## What you should do
Please restate word for word only the lines that start at the one containing "one halts the" and continue to the final line of the material.

## Data
/-- TAKING A FAULT, the one operation: of the faults raised in region `r` in this cycle the first of R249 is taken.
The round is voided; a shadow that cannot be read takes the fault's place, and the round is charged as the fault's own void is (R71,
R251, R254). A fault that counts under R251 replays or yields. Any other is reported by a FAULT; a resumable
one halts the region until SIGNAL; a region that is asked to yield saves at once, and one that saves goes on with it (R86); the rest end the
launch (R250). -/
def State.takeFault (s : State) (r : Nat) : State :=
  match firstFault (s.reg r).raised, (s.reg r).shadowFault with
  | none, _ => s
  | some f, some bad => s.endByFault r bad (!f.counts || f.code == 0x51)
  | some f, none =>
    if f.counts then s.countedVoid r f
    else if f.resumable then
      let g := s.reg r
      let (fid, t) := (s.voidRound r true).report r f
      let (n, t) := if g.yieldReq.isSome && !g.saves then t.latMost (g.saveMost s.cycle) else (0, t)
      let mode : RegionMode := if g.saves then g.mode else if g.yieldReq.isSome then .saving (s.cycle + n) true else .halted fid
      { t.modReg r (fun g => { g with mode := mode, fid := some fid }) with
        nmp := { t.nmp with flts := t.nmp.flts ++ [{ func := g.func, ltag := g.ltag, fid := fid, flt := f }] } }
    else s.endByFault r f true

/-- The return from a void: the round replays from the checkpoint, every span at counter 0 (R123). -/
def Region.replay (r : Region) : Region := { r with mode := .running, limit := 0, cyc := 0 }

end Sys2Proof.Machine
end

## Solution for this task
one halts the region until SIGNAL; a region that is asked to yield saves at once, and one that saves goes on with it (R86); the rest end the
launch (R250). -/
def State.takeFault (s : State) (r : Nat) : State :=
  match firstFault (s.reg r).raised, (s.reg r).shadowFault with
  | none, _ => s
  | some f, some bad => s.endByFault r bad (!f.counts || f.code == 0x51)
  | some f, none =>
    if f.counts then s.countedVoid r f
    else if f.resumable then
      let g := s.reg r
      let (fid, t) := (s.voidRound r true).report r f
      let (n, t) := if g.yieldReq.isSome && !g.saves then t.latMost (g.saveMost s.cycle) else (0, t)
      let mode : RegionMode := if g.saves then g.mode else if g.yieldReq.isSome then .saving (s.cycle + n) true else .halted fid
      { t.modReg r (fun g => { g with mode := mode, fid := some fid }) with
        nmp := { t.nmp with flts := t.nmp.flts ++ [{ func := g.func, ltag := g.ltag, fid := fid, flt := f }] } }
    else s.endByFault r f true

/-- The return from a void: the round replays from the checkpoint, every span at counter 0 (R123). -/
def Region.replay (r : Region) : Region := { r with mode := .running, limit := 0, cyc := 0 }

end Sys2Proof.Machine
end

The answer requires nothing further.